▶ _What the task requires_
From the records below, copy out exactly the lines from the one containing "decodeWord 0x80000023#32 = .ok" to the one containing "decodeWord 0x8000006F#32 = .ok", both included. Add nothing else.

▶ _Supplied data_
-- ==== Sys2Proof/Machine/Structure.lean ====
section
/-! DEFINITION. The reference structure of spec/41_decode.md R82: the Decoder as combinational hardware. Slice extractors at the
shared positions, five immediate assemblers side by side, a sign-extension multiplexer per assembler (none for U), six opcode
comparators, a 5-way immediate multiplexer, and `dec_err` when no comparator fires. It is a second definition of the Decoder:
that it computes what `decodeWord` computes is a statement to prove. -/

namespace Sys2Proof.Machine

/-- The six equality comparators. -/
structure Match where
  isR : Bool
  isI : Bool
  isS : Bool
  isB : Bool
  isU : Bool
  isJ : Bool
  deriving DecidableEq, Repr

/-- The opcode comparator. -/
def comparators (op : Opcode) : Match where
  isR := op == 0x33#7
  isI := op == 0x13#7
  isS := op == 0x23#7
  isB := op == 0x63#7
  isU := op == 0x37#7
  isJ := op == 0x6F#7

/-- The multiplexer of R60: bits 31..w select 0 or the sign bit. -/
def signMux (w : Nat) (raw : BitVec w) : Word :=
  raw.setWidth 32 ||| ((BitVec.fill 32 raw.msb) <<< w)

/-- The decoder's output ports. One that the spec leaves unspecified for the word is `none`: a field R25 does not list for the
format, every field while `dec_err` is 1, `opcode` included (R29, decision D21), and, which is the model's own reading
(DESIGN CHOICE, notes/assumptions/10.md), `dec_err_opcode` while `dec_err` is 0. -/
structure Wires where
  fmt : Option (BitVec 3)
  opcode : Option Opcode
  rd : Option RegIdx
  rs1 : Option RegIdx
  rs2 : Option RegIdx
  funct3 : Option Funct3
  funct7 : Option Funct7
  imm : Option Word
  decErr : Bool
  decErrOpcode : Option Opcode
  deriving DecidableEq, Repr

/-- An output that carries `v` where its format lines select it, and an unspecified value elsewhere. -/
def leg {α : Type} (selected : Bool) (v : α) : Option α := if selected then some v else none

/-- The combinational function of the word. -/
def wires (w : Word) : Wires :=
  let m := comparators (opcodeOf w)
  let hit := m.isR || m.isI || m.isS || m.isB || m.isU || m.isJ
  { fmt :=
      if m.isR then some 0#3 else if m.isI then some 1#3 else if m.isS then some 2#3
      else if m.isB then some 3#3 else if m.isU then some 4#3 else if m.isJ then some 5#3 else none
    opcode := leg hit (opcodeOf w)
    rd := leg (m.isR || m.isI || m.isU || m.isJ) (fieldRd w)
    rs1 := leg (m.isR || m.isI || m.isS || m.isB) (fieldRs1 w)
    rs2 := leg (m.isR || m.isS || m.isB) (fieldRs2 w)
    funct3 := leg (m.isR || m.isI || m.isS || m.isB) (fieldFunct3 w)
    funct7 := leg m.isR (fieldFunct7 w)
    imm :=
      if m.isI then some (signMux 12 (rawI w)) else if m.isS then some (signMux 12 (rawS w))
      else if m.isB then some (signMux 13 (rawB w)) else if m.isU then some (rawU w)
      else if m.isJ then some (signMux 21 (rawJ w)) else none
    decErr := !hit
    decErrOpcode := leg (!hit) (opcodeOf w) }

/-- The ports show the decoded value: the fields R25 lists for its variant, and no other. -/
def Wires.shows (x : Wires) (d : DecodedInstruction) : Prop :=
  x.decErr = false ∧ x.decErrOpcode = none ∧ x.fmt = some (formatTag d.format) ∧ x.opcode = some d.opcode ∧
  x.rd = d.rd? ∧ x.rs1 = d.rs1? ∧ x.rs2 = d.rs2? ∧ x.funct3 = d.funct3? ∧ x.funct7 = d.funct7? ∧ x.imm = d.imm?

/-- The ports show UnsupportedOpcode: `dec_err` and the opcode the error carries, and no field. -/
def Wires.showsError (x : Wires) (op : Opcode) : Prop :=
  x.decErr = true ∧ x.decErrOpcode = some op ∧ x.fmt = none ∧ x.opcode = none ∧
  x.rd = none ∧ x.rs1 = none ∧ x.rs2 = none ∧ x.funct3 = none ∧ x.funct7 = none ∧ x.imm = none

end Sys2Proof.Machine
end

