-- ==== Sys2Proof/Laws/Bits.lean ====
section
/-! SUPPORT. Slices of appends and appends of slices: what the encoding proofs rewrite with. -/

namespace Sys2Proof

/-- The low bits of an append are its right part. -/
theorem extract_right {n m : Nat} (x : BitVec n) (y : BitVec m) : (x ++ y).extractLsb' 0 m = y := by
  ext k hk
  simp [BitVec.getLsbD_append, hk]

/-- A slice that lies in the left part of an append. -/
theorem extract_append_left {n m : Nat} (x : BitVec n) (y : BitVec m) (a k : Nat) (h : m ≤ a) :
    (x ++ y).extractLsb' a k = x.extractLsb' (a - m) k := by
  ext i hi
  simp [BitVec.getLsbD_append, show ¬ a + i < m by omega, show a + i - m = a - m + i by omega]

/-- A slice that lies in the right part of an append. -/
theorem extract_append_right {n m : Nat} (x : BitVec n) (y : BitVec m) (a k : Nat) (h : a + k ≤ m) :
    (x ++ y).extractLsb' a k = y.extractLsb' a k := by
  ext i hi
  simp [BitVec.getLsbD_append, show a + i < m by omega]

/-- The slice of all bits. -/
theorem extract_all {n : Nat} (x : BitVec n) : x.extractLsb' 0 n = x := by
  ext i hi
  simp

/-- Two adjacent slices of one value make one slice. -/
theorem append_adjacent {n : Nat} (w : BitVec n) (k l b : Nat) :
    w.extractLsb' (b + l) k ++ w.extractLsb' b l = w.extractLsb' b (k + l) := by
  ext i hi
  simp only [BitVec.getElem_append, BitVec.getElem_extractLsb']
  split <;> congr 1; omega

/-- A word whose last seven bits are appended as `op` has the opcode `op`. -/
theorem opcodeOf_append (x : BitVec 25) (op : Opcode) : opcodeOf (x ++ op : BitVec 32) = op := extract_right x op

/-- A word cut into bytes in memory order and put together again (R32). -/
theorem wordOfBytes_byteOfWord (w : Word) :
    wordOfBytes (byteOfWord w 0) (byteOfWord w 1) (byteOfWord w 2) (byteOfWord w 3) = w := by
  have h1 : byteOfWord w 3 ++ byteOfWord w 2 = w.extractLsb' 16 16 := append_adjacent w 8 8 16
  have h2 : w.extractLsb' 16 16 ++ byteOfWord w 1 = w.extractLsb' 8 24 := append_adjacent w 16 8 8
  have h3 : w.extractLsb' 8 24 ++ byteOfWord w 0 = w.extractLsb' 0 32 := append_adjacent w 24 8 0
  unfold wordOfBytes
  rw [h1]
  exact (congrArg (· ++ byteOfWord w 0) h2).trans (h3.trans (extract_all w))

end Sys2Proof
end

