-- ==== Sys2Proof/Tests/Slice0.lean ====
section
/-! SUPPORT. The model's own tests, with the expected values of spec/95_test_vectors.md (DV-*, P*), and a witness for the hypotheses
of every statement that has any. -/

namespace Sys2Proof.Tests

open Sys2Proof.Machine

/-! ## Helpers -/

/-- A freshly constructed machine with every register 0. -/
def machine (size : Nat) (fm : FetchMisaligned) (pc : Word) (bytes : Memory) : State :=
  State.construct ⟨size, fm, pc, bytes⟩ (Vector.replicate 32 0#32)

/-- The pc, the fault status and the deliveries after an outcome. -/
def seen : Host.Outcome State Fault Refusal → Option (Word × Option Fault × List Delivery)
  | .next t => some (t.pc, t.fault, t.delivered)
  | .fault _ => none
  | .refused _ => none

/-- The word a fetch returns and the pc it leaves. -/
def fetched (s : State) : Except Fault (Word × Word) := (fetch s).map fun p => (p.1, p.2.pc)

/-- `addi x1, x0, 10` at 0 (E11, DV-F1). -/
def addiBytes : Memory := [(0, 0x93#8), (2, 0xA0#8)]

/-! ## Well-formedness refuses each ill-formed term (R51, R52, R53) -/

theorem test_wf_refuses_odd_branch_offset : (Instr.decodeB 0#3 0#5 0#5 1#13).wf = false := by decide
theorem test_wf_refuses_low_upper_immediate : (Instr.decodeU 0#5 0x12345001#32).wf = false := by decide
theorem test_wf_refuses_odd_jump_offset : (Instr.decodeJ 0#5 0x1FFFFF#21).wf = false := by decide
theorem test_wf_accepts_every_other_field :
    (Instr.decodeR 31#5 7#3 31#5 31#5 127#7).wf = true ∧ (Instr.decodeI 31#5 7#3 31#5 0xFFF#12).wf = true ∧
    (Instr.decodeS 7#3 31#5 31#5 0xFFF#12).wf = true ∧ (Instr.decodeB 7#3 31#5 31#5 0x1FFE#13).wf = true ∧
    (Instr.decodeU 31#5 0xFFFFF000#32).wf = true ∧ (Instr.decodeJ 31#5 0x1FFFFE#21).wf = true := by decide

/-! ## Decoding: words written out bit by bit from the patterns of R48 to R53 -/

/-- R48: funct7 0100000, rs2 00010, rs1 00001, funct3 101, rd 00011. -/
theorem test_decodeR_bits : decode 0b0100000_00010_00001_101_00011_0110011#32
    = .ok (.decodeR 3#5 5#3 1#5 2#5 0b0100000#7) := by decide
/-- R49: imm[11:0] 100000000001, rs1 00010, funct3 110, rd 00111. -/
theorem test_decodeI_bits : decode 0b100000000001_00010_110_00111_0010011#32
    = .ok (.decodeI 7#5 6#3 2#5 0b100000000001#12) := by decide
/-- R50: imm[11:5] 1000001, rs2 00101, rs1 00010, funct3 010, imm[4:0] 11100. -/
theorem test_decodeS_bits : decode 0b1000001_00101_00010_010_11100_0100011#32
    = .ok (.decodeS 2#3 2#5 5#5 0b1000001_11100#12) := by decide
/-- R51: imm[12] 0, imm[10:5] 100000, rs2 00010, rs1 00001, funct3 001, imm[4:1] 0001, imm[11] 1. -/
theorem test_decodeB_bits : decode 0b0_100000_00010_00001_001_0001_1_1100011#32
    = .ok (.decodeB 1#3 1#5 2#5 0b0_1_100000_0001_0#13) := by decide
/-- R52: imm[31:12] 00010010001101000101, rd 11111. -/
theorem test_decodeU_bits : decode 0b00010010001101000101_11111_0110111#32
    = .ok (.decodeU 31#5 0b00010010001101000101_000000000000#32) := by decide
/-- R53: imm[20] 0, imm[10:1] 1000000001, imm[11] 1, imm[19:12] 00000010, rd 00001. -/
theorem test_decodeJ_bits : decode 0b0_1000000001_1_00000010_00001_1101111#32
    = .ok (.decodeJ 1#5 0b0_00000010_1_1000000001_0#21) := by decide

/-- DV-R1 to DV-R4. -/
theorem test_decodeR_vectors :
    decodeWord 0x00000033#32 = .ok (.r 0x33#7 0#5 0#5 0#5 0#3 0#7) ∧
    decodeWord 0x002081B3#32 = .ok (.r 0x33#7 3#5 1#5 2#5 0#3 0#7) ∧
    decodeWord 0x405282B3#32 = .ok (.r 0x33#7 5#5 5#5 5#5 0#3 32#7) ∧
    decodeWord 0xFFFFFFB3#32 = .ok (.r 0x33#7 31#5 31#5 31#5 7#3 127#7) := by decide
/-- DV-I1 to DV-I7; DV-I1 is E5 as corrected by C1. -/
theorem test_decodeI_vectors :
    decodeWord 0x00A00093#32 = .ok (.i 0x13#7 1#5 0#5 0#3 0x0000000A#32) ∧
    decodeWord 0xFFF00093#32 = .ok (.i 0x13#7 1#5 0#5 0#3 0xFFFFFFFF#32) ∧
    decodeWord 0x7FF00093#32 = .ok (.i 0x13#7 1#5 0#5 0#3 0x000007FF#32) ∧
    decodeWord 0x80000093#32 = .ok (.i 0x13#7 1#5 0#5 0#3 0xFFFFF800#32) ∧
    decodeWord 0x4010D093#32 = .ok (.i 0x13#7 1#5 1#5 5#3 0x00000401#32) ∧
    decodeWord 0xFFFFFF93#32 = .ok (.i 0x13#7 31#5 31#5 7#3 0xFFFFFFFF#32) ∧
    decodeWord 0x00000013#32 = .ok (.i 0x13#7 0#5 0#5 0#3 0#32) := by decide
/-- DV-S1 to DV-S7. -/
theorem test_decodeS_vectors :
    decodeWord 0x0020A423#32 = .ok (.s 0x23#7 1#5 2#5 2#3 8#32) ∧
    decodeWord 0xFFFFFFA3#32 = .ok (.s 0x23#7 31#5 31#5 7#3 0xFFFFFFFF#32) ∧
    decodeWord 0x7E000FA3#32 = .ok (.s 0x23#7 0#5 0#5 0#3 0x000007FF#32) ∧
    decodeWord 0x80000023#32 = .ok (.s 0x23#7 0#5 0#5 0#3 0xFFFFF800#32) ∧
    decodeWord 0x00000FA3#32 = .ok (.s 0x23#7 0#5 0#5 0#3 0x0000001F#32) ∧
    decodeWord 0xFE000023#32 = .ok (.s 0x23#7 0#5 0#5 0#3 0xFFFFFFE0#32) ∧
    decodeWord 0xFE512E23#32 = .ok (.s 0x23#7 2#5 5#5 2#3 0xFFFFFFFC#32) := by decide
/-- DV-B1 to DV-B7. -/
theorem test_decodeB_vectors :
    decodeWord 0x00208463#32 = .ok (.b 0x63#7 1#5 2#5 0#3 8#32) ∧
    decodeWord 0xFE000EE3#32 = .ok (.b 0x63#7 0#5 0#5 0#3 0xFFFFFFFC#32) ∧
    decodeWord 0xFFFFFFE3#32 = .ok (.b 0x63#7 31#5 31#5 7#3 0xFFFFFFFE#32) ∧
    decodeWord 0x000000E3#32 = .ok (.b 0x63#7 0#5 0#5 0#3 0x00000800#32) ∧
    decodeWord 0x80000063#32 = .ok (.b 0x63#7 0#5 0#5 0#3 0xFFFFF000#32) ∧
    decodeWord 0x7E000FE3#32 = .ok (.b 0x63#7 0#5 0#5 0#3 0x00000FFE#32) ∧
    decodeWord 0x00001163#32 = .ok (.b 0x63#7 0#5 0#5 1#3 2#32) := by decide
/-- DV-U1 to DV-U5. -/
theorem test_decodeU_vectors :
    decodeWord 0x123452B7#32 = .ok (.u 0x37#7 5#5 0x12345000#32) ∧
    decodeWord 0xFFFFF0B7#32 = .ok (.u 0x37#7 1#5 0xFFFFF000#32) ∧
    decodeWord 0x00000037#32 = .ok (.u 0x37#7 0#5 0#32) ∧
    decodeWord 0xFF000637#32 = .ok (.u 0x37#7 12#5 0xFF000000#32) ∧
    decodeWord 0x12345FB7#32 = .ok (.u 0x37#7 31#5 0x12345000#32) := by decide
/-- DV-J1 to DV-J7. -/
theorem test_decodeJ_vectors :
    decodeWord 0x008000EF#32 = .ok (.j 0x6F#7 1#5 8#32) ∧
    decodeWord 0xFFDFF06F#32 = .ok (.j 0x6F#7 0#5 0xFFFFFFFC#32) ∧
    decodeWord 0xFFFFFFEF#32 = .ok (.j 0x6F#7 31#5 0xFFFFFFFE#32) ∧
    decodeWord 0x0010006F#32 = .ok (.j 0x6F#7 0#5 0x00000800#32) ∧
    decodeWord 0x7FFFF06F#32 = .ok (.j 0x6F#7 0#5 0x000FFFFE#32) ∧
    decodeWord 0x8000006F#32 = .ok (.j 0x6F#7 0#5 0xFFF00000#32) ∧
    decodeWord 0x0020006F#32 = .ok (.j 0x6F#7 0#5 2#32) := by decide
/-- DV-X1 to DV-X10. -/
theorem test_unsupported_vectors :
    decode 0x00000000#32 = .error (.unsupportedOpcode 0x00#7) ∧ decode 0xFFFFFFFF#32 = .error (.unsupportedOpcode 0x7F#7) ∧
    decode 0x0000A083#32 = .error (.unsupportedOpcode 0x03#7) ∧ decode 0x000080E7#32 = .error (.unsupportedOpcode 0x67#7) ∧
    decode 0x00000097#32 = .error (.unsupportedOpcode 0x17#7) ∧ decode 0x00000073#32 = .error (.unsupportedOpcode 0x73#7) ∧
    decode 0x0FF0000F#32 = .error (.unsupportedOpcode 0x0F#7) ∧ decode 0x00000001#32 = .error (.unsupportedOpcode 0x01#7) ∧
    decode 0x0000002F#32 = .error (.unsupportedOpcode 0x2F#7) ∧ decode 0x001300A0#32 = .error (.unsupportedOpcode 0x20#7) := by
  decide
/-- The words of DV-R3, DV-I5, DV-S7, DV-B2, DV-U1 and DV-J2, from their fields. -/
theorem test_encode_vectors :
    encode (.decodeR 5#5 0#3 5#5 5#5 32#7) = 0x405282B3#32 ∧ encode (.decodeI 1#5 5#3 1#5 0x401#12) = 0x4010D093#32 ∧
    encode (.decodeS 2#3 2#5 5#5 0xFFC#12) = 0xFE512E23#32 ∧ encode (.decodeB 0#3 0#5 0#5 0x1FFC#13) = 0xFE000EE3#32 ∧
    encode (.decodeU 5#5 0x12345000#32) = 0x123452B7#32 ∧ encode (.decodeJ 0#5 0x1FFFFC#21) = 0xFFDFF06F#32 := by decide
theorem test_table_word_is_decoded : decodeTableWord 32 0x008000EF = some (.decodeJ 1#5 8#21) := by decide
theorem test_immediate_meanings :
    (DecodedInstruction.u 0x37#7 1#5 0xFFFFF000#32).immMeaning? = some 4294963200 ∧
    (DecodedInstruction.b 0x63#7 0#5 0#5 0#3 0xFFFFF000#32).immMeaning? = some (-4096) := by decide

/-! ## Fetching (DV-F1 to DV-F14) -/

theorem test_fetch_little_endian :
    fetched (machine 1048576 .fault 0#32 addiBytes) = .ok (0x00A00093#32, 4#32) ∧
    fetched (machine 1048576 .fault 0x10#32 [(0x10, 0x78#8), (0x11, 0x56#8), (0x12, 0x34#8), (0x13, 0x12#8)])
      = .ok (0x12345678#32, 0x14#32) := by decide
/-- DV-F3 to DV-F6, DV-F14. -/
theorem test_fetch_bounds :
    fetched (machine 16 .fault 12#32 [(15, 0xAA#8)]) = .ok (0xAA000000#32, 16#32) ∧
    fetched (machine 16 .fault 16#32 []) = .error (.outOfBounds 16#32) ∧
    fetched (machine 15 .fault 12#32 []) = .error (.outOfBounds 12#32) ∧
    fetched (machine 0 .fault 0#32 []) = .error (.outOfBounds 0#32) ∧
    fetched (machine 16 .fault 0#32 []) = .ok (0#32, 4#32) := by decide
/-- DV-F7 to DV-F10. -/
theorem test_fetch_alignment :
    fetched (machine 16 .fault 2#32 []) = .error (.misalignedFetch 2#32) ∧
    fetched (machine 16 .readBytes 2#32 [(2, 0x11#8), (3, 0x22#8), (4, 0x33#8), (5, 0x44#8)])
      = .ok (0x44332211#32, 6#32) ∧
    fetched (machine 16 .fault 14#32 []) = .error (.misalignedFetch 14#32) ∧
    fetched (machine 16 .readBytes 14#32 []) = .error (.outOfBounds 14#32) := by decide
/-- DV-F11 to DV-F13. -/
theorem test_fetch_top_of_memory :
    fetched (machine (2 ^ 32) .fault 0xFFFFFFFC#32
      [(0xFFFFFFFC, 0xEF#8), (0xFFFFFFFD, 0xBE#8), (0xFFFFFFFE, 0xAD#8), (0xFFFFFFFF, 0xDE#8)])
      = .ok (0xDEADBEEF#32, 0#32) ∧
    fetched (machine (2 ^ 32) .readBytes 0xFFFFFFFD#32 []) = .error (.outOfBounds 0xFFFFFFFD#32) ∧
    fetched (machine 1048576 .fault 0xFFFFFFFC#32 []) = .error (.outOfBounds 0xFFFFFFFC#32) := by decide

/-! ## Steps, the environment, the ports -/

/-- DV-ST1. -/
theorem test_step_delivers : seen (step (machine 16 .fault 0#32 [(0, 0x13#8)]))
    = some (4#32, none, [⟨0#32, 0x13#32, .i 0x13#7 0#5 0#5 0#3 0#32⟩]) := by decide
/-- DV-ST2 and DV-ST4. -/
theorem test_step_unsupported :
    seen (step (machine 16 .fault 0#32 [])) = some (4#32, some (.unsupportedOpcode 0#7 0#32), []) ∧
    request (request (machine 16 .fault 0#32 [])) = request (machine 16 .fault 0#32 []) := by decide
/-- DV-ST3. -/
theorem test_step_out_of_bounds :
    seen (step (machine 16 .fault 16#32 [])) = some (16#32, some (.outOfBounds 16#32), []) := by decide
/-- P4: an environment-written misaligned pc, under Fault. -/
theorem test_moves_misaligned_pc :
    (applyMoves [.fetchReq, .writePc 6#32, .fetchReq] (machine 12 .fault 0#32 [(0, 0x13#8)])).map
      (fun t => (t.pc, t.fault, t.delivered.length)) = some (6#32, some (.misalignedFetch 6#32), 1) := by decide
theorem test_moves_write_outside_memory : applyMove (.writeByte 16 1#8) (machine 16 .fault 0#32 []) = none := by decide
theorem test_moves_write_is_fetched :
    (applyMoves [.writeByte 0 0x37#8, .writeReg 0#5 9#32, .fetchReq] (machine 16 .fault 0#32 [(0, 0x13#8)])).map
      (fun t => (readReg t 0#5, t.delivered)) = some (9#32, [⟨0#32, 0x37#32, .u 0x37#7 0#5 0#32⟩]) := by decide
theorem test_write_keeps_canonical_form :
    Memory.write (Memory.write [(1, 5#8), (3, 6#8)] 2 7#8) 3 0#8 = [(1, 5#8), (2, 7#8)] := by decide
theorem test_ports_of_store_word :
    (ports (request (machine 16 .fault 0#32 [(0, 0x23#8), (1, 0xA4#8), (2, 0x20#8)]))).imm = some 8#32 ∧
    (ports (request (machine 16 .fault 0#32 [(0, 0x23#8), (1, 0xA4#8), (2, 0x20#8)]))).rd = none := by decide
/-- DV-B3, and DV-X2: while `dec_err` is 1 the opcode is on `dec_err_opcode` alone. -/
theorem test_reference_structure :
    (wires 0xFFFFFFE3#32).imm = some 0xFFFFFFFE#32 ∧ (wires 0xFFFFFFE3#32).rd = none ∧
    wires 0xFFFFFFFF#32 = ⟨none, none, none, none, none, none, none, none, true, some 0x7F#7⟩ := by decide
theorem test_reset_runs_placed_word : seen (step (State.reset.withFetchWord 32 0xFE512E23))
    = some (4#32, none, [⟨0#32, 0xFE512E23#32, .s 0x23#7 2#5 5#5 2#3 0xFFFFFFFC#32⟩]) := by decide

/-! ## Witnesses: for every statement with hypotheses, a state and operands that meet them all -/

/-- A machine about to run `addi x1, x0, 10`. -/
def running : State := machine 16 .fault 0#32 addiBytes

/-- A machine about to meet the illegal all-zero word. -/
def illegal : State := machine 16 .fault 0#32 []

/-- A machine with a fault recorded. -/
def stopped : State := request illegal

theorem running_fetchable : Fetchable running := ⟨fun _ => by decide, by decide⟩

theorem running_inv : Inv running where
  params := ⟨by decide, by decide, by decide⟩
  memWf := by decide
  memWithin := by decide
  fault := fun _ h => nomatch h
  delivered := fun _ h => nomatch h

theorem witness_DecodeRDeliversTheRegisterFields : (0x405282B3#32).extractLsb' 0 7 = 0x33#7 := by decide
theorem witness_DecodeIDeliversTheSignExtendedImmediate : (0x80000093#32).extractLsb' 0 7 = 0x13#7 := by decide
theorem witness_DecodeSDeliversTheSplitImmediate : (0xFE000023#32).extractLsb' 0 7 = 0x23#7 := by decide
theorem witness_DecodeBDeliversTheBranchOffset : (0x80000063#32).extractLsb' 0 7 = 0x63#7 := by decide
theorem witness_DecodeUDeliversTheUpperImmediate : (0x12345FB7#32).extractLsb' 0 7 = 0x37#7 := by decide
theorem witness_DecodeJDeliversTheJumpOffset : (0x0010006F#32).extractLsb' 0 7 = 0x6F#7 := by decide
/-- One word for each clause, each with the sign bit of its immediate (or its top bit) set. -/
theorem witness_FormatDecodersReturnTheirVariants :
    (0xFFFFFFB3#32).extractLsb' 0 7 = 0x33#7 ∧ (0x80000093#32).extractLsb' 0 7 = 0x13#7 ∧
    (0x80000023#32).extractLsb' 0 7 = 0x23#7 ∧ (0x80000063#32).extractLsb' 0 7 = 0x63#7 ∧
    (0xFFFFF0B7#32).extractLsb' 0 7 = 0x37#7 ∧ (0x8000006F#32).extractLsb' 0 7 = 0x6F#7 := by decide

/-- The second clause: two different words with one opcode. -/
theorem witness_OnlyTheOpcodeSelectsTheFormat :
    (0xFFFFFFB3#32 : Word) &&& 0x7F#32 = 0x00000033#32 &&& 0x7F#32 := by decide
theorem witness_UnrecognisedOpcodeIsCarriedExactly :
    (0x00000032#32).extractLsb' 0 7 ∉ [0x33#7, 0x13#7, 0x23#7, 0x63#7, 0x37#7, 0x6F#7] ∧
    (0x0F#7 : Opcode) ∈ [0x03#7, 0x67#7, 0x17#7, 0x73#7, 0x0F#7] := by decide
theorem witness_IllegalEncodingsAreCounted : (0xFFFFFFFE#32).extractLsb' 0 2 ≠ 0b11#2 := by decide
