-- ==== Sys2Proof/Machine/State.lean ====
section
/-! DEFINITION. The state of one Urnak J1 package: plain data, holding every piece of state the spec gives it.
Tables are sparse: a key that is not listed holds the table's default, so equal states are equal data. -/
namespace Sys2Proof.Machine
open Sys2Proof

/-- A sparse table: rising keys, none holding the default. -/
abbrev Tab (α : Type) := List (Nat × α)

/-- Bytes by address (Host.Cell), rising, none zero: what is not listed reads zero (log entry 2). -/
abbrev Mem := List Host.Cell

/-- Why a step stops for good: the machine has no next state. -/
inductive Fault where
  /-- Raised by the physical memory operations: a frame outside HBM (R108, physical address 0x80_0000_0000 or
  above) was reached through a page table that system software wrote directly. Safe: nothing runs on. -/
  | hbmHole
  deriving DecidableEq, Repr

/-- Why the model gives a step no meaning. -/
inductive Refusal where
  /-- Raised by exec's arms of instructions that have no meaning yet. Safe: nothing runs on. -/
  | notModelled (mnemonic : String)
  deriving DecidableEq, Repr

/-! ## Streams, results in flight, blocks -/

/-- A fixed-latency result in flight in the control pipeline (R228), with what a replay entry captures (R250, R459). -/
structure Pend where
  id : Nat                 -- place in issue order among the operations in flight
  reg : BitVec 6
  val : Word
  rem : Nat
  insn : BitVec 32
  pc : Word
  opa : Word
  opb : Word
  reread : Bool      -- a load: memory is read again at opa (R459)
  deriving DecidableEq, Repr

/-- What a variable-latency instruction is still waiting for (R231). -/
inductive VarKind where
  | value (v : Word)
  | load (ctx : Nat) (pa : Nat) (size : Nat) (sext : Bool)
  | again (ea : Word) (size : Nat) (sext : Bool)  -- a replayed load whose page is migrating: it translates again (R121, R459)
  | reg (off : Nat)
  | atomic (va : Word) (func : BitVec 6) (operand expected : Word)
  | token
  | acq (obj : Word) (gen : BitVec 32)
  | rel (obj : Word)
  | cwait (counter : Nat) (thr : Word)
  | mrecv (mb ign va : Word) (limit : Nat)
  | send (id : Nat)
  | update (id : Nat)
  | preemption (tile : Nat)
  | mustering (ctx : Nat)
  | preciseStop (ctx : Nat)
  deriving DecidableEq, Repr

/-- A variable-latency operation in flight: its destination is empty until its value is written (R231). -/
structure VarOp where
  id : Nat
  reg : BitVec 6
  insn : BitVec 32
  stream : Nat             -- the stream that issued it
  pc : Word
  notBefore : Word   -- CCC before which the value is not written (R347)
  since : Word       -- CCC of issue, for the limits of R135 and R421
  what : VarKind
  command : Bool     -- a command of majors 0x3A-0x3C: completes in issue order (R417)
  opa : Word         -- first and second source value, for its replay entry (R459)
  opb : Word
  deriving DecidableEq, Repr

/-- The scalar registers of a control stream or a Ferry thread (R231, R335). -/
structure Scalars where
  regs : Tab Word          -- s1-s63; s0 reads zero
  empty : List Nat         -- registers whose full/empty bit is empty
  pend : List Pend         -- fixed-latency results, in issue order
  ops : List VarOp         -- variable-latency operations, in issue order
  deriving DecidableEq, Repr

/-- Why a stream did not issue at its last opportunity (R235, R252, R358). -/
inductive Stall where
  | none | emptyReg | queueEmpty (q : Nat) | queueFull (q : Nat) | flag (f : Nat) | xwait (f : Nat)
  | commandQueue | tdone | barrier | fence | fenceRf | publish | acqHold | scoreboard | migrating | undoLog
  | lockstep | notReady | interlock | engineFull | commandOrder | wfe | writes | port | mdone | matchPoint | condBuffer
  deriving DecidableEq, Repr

▶ _Answer box_
    decodeWord 0x80000023#32 = .ok (.s 0x23#7 0#5 0#5 0#3 0xFFFFF800#32) ∧
    decodeWord 0x00000FA3#32 = .ok (.s 0x23#7 0#5 0#5 0#3 0x0000001F#32) ∧
    decodeWord 0xFE000023#32 = .ok (.s 0x23#7 0#5 0#5 0#3 0xFFFFFFE0#32) ∧
    decodeWord 0xFE512E23#32 = .ok (.s 0x23#7 2#5 5#5 2#3 0xFFFFFFFC#32) := by decide
/-- DV-B1 to DV-B7. -/
theorem test_decodeB_vectors :
    decodeWord 0x00208463#32 = .ok (.b 0x63#7 1#5 2#5 0#3 8#32) ∧
    decodeWord 0xFE000EE3#32 = .ok (.b 0x63#7 0#5 0#5 0#3 0xFFFFFFFC#32) ∧
    decodeWord 0xFFFFFFE3#32 = .ok (.b 0x63#7 31#5 31#5 7#3 0xFFFFFFFE#32) ∧
    decodeWord 0x000000E3#32 = .ok (.b 0x63#7 0#5 0#5 0#3 0x00000800#32) ∧
    decodeWord 0x80000063#32 = .ok (.b 0x63#7 0#5 0#5 0#3 0xFFFFF000#32) ∧
    decodeWord 0x7E000FE3#32 = .ok (.b 0x63#7 0#5 0#5 0#3 0x00000FFE#32) ∧
    decodeWord 0x00001163#32 = .ok (.b 0x63#7 0#5 0#5 1#3 2#32) := by decide
/-- DV-U1 to DV-U5. -/
theorem test_decodeU_vectors :
    decodeWord 0x123452B7#32 = .ok (.u 0x37#7 5#5 0x12345000#32) ∧
    decodeWord 0xFFFFF0B7#32 = .ok (.u 0x37#7 1#5 0xFFFFF000#32) ∧
    decodeWord 0x00000037#32 = .ok (.u 0x37#7 0#5 0#32) ∧
    decodeWord 0xFF000637#32 = .ok (.u 0x37#7 12#5 0xFF000000#32) ∧
    decodeWord 0x12345FB7#32 = .ok (.u 0x37#7 31#5 0x12345000#32) := by decide
/-- DV-J1 to DV-J7. -/
theorem test_decodeJ_vectors :
    decodeWord 0x008000EF#32 = .ok (.j 0x6F#7 1#5 8#32) ∧
    decodeWord 0xFFDFF06F#32 = .ok (.j 0x6F#7 0#5 0xFFFFFFFC#32) ∧
    decodeWord 0xFFFFFFEF#32 = .ok (.j 0x6F#7 31#5 0xFFFFFFFE#32) ∧
    decodeWord 0x0010006F#32 = .ok (.j 0x6F#7 0#5 0x00000800#32) ∧
    decodeWord 0x7FFFF06F#32 = .ok (.j 0x6F#7 0#5 0x000FFFFE#32) ∧
    decodeWord 0x8000006F#32 = .ok (.j 0x6F#7 0#5 0xFFF00000#32) ∧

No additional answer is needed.